**ASSIGNED TASK**
Throughout the listing below, copy each line containing "copyTables".

**EXERCISE DATA**
-- ==== Sys2Proof/Laws/State.lean ====
section
/-! SUPPORT. One lemma for each field of the state under each plain update, true by `rfl`: what an update
writes, and that it leaves every other field as it was. -/

namespace Sys2Proof.Machine

/-! ### setPiece -/

@[simp] theorem State.setPiece_timeBase (s : State) (t : Tag) (p : Option Piece) : (s.setPiece t p).timeBase = s.timeBase := rfl
@[simp] theorem State.setPiece_pool (s : State) (t : Tag) (p : Option Piece) : (s.setPiece t p).pool = s.pool.set t p := rfl
@[simp] theorem State.setPiece_admissionCounter (s : State) (t : Tag) (p : Option Piece) : (s.setPiece t p).admissionCounter = s.admissionCounter := rfl
@[simp] theorem State.setPiece_jobs (s : State) (t : Tag) (p : Option Piece) : (s.setPiece t p).jobs = s.jobs := rfl
@[simp] theorem State.setPiece_copyTables (s : State) (t : Tag) (p : Option Piece) : (s.setPiece t p).copyTables = s.copyTables := rfl
@[simp] theorem State.setPiece_classTable (s : State) (t : Tag) (p : Option Piece) : (s.setPiece t p).classTable = s.classTable := rfl
@[simp] theorem State.setPiece_filter (s : State) (t : Tag) (p : Option Piece) : (s.setPiece t p).filter = s.filter := rfl
@[simp] theorem State.setPiece_press (s : State) (t : Tag) (p : Option Piece) : (s.setPiece t p).press = s.press := rfl
@[simp] theorem State.setPiece_z1 (s : State) (t : Tag) (p : Option Piece) : (s.setPiece t p).z1 = s.z1 := rfl
@[simp] theorem State.setPiece_z2 (s : State) (t : Tag) (p : Option Piece) : (s.setPiece t p).z2 = s.z2 := rfl
@[simp] theorem State.setPiece_z4 (s : State) (t : Tag) (p : Option Piece) : (s.setPiece t p).z4 = s.z4 := rfl
@[simp] theorem State.setPiece_z5 (s : State) (t : Tag) (p : Option Piece) : (s.setPiece t p).z5 = s.z5 := rfl
@[simp] theorem State.setPiece_z3Mode (s : State) (t : Tag) (p : Option Piece) : (s.setPiece t p).z3Mode = s.z3Mode := rfl
@[simp] theorem State.setPiece_casing (s : State) (t : Tag) (p : Option Piece) : (s.setPiece t p).casing = s.casing := rfl
@[simp] theorem State.setPiece_pressEntry (s : State) (t : Tag) (p : Option Piece) : (s.setPiece t p).pressEntry = s.pressEntry := rfl
@[simp] theorem State.setPiece_jacketing (s : State) (t : Tag) (p : Option Piece) : (s.setPiece t p).jacketing = s.jacketing := rfl
@[simp] theorem State.setPiece_lost (s : State) (t : Tag) (p : Option Piece) : (s.setPiece t p).lost = s.lost := rfl
@[simp] theorem State.setPiece_casingMismatch (s : State) (t : Tag) (p : Option Piece) : (s.setPiece t p).casingMismatch = s.casingMismatch := rfl
@[simp] theorem State.setPiece_jacketingMismatch (s : State) (t : Tag) (p : Option Piece) : (s.setPiece t p).jacketingMismatch = s.jacketingMismatch := rfl
@[simp] theorem State.setPiece_gateQueue (s : State) (t : Tag) (p : Option Piece) : (s.setPiece t p).gateQueue = s.gateQueue := rfl
@[simp] theorem State.setPiece_gateInFlight (s : State) (t : Tag) (p : Option Piece) : (s.setPiece t p).gateInFlight = s.gateInFlight := rfl
@[simp] theorem State.setPiece_stations (s : State) (t : Tag) (p : Option Piece) : (s.setPiece t p).stations = s.stations := rfl
@[simp] theorem State.setPiece_link (s : State) (t : Tag) (p : Option Piece) : (s.setPiece t p).link = s.link := rfl
@[simp] theorem State.setPiece_check (s : State) (t : Tag) (p : Option Piece) : (s.setPiece t p).check = s.check := rfl
@[simp] theorem State.setPiece_flags (s : State) (t : Tag) (p : Option Piece) : (s.setPiece t p).flags = s.flags := rfl
@[simp] theorem State.setPiece_enables (s : State) (t : Tag) (p : Option Piece) : (s.setPiece t p).enables = s.enables := rfl
@[simp] theorem State.setPiece_lamps (s : State) (t : Tag) (p : Option Piece) : (s.setPiece t p).lamps = s.lamps := rfl
@[simp] theorem State.setPiece_response (s : State) (t : Tag) (p : Option Piece) : (s.setPiece t p).response = s.response := rfl
@[simp] theorem State.setPiece_clockedOut (s : State) (t : Tag) (p : Option Piece) : (s.setPiece t p).clockedOut = s.clockedOut := rfl
@[simp] theorem State.setPiece_pending (s : State) (t : Tag) (p : Option Piece) : (s.setPiece t p).pending = s.pending := rfl

/-! ### updatePiece -/

@[simp] theorem State.updatePiece_timeBase (s : State) (t : Tag) (f : Piece → Piece) : (s.updatePiece t f).timeBase = s.timeBase := rfl
@[simp] theorem State.updatePiece_pool (s : State) (t : Tag) (f : Piece → Piece) : (s.updatePiece t f).pool = s.pool.set t ((s.piece t).map f) := rfl
@[simp] theorem State.updatePiece_admissionCounter (s : State) (t : Tag) (f : Piece → Piece) : (s.updatePiece t f).admissionCounter = s.admissionCounter := rfl
@[simp] theorem State.updatePiece_jobs (s : State) (t : Tag) (f : Piece → Piece) : (s.updatePiece t f).jobs = s.jobs := rfl
@[simp] theorem State.updatePiece_copyTables (s : State) (t : Tag) (f : Piece → Piece) : (s.updatePiece t f).copyTables = s.copyTables := rfl
@[simp] theorem State.updatePiece_classTable (s : State) (t : Tag) (f : Piece → Piece) : (s.updatePiece t f).classTable = s.classTable := rfl
@[simp] theorem State.updatePiece_filter (s : State) (t : Tag) (f : Piece → Piece) : (s.updatePiece t f).filter = s.filter := rfl
@[simp] theorem State.updatePiece_press (s : State) (t : Tag) (f : Piece → Piece) : (s.updatePiece t f).press = s.press := rfl
@[simp] theorem State.updatePiece_z1 (s : State) (t : Tag) (f : Piece → Piece) : (s.updatePiece t f).z1 = s.z1 := rfl
@[simp] theorem State.updatePiece_z2 (s : State) (t : Tag) (f : Piece → Piece) : (s.updatePiece t f).z2 = s.z2 := rfl
@[simp] theorem State.updatePiece_z4 (s : State) (t : Tag) (f : Piece → Piece) : (s.updatePiece t f).z4 = s.z4 := rfl
@[simp] theorem State.updatePiece_z5 (s : State) (t : Tag) (f : Piece → Piece) : (s.updatePiece t f).z5 = s.z5 := rfl
@[simp] theorem State.updatePiece_z3Mode (s : State) (t : Tag) (f : Piece → Piece) : (s.updatePiece t f).z3Mode = s.z3Mode := rfl
@[simp] theorem State.updatePiece_casing (s : State) (t : Tag) (f : Piece → Piece) : (s.updatePiece t f).casing = s.casing := rfl
@[simp] theorem State.updatePiece_pressEntry (s : State) (t : Tag) (f : Piece → Piece) : (s.updatePiece t f).pressEntry = s.pressEntry := rfl
@[simp] theorem State.updatePiece_jacketing (s : State) (t : Tag) (f : Piece → Piece) : (s.updatePiece t f).jacketing = s.jacketing := rfl
@[simp] theorem State.updatePiece_lost (s : State) (t : Tag) (f : Piece → Piece) : (s.updatePiece t f).lost = s.lost := rfl
@[simp] theorem State.updatePiece_casingMismatch (s : State) (t : Tag) (f : Piece → Piece) : (s.updatePiece t f).casingMismatch = s.casingMismatch := rfl
@[simp] theorem State.updatePiece_jacketingMismatch (s : State) (t : Tag) (f : Piece → Piece) : (s.updatePiece t f).jacketingMismatch = s.jacketingMismatch := rfl
@[simp] theorem State.updatePiece_gateQueue (s : State) (t : Tag) (f : Piece → Piece) : (s.updatePiece t f).gateQueue = s.gateQueue := rfl
@[simp] theorem State.updatePiece_gateInFlight (s : State) (t : Tag) (f : Piece → Piece) : (s.updatePiece t f).gateInFlight = s.gateInFlight := rfl
@[simp] theorem State.updatePiece_stations (s : State) (t : Tag) (f : Piece → Piece) : (s.updatePiece t f).stations = s.stations := rfl
@[simp] theorem State.updatePiece_link (s : State) (t : Tag) (f : Piece → Piece) : (s.updatePiece t f).link = s.link := rfl
@[simp] theorem State.updatePiece_check (s : State) (t : Tag) (f : Piece → Piece) : (s.updatePiece t f).check = s.check := rfl
@[simp] theorem State.updatePiece_flags (s : State) (t : Tag) (f : Piece → Piece) : (s.updatePiece t f).flags = s.flags := rfl
@[simp] theorem State.updatePiece_enables (s : State) (t : Tag) (f : Piece → Piece) : (s.updatePiece t f).enables = s.enables := rfl
@[simp] theorem State.updatePiece_lamps (s : State) (t : Tag) (f : Piece → Piece) : (s.updatePiece t f).lamps = s.lamps := rfl
@[simp] theorem State.updatePiece_response (s : State) (t : Tag) (f : Piece → Piece) : (s.updatePiece t f).response = s.response := rfl
@[simp] theorem State.updatePiece_clockedOut (s : State) (t : Tag) (f : Piece → Piece) : (s.updatePiece t f).clockedOut = s.clockedOut := rfl
@[simp] theorem State.updatePiece_pending (s : State) (t : Tag) (f : Piece → Piece) : (s.updatePiece t f).pending = s.pending := rfl

/-! ### updatePieces -/

@[simp] theorem State.updatePieces_timeBase (s : State) (ts : List Tag) (f : Piece → Piece) : (s.updatePieces ts f).timeBase = s.timeBase := by simp only [State.updatePieces]
@[simp] theorem State.updatePieces_pool (s : State) (ts : List Tag) (f : Piece → Piece) : (s.updatePieces ts f).pool = Vector.ofFn fun t => if t ∈ ts then (s.piece t).map f else s.piece t := by simp only [State.updatePieces]
@[simp] theorem State.updatePieces_admissionCounter (s : State) (ts : List Tag) (f : Piece → Piece) : (s.updatePieces ts f).admissionCounter = s.admissionCounter := by simp only [State.updatePieces]
@[simp] theorem State.updatePieces_jobs (s : State) (ts : List Tag) (f : Piece → Piece) : (s.updatePieces ts f).jobs = s.jobs := by simp only [State.updatePieces]
@[simp] theorem State.updatePieces_copyTables (s : State) (ts : List Tag) (f : Piece → Piece) : (s.updatePieces ts f).copyTables = s.copyTables := by simp only [State.updatePieces]
@[simp] theorem State.updatePieces_classTable (s : State) (ts : List Tag) (f : Piece → Piece) : (s.updatePieces ts f).classTable = s.classTable := by simp only [State.updatePieces]
@[simp] theorem State.updatePieces_filter (s : State) (ts : List Tag) (f : Piece → Piece) : (s.updatePieces ts f).filter = s.filter := by simp only [State.updatePieces]
@[simp] theorem State.updatePieces_press (s : State) (ts : List Tag) (f : Piece → Piece) : (s.updatePieces ts f).press = s.press := by simp only [State.updatePieces]
@[simp] theorem State.updatePieces_z1 (s : State) (ts : List Tag) (f : Piece → Piece) : (s.updatePieces ts f).z1 = s.z1 := by simp only [State.updatePieces]
@[simp] theorem State.updatePieces_z2 (s : State) (ts : List Tag) (f : Piece → Piece) : (s.updatePieces ts f).z2 = s.z2 := by simp only [State.updatePieces]
@[simp] theorem State.updatePieces_z4 (s : State) (ts : List Tag) (f : Piece → Piece) : (s.updatePieces ts f).z4 = s.z4 := by simp only [State.updatePieces]
@[simp] theorem State.updatePieces_z5 (s : State) (ts : List Tag) (f : Piece → Piece) : (s.updatePieces ts f).z5 = s.z5 := by simp only [State.updatePieces]
@[simp] theorem State.updatePieces_z3Mode (s : State) (ts : List Tag) (f : Piece → Piece) : (s.updatePieces ts f).z3Mode = s.z3Mode := by simp only [State.updatePieces]
@[simp] theorem State.updatePieces_casing (s : State) (ts : List Tag) (f : Piece → Piece) : (s.updatePieces ts f).casing = s.casing := by simp only [State.updatePieces]
@[simp] theorem State.updatePieces_pressEntry (s : State) (ts : List Tag) (f : Piece → Piece) : (s.updatePieces ts f).pressEntry = s.pressEntry := by simp only [State.updatePieces]
@[simp] theorem State.updatePieces_jacketing (s : State) (ts : List Tag) (f : Piece → Piece) : (s.updatePieces ts f).jacketing = s.jacketing := by simp only [State.updatePieces]
@[simp] theorem State.updatePieces_lost (s : State) (ts : List Tag) (f : Piece → Piece) : (s.updatePieces ts f).lost = s.lost := by simp only [State.updatePieces]
@[simp] theorem State.updatePieces_casingMismatch (s : State) (ts : List Tag) (f : Piece → Piece) : (s.updatePieces ts f).casingMismatch = s.casingMismatch := by simp only [State.updatePieces]
@[simp] theorem State.updatePieces_jacketingMismatch (s : State) (ts : List Tag) (f : Piece → Piece) : (s.updatePieces ts f).jacketingMismatch = s.jacketingMismatch := by simp only [State.updatePieces]
@[simp] theorem State.updatePieces_gateQueue (s : State) (ts : List Tag) (f : Piece → Piece) : (s.updatePieces ts f).gateQueue = s.gateQueue := by simp only [State.updatePieces]
@[simp] theorem State.updatePieces_gateInFlight (s : State) (ts : List Tag) (f : Piece → Piece) : (s.updatePieces ts f).gateInFlight = s.gateInFlight := by simp only [State.updatePieces]
@[simp] theorem State.updatePieces_stations (s : State) (ts : List Tag) (f : Piece → Piece) : (s.updatePieces ts f).stations = s.stations := by simp only [State.updatePieces]
@[simp] theorem State.updatePieces_link (s : State) (ts : List Tag) (f : Piece → Piece) : (s.updatePieces ts f).link = s.link := by simp only [State.updatePieces]
@[simp] theorem State.updatePieces_check (s : State) (ts : List Tag) (f : Piece → Piece) : (s.updatePieces ts f).check = s.check := by simp only [State.updatePieces]
@[simp] theorem State.updatePieces_flags (s : State) (ts : List Tag) (f : Piece → Piece) : (s.updatePieces ts f).flags = s.flags := by simp only [State.updatePieces]
@[simp] theorem State.updatePieces_enables (s : State) (ts : List Tag) (f : Piece → Piece) : (s.updatePieces ts f).enables = s.enables := by simp only [State.updatePieces]
@[simp] theorem State.updatePieces_lamps (s : State) (ts : List Tag) (f : Piece → Piece) : (s.updatePieces ts f).lamps = s.lamps := by simp only [State.updatePieces]
@[simp] theorem State.updatePieces_response (s : State) (ts : List Tag) (f : Piece → Piece) : (s.updatePieces ts f).response = s.response := by simp only [State.updatePieces]
@[simp] theorem State.updatePieces_clockedOut (s : State) (ts : List Tag) (f : Piece → Piece) : (s.updatePieces ts f).clockedOut = s.clockedOut := by simp only [State.updatePieces]
@[simp] theorem State.updatePieces_pending (s : State) (ts : List Tag) (f : Piece → Piece) : (s.updatePieces ts f).pending = s.pending := by simp only [State.updatePieces]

**RESPONSE TO THIS EXERCISE**
@[simp] theorem State.setPiece_copyTables (s : State) (t : Tag) (p : Option Piece) : (s.setPiece t p).copyTables = s.copyTables := rfl
@[simp] theorem State.updatePiece_copyTables (s : State) (t : Tag) (f : Piece → Piece) : (s.updatePiece t f).copyTables = s.copyTables := rfl
@[simp] theorem State.updatePieces_copyTables (s : State) (ts : List Tag) (f : Piece → Piece) : (s.updatePieces ts f).copyTables = s.copyTables := by simp only [State.updatePieces]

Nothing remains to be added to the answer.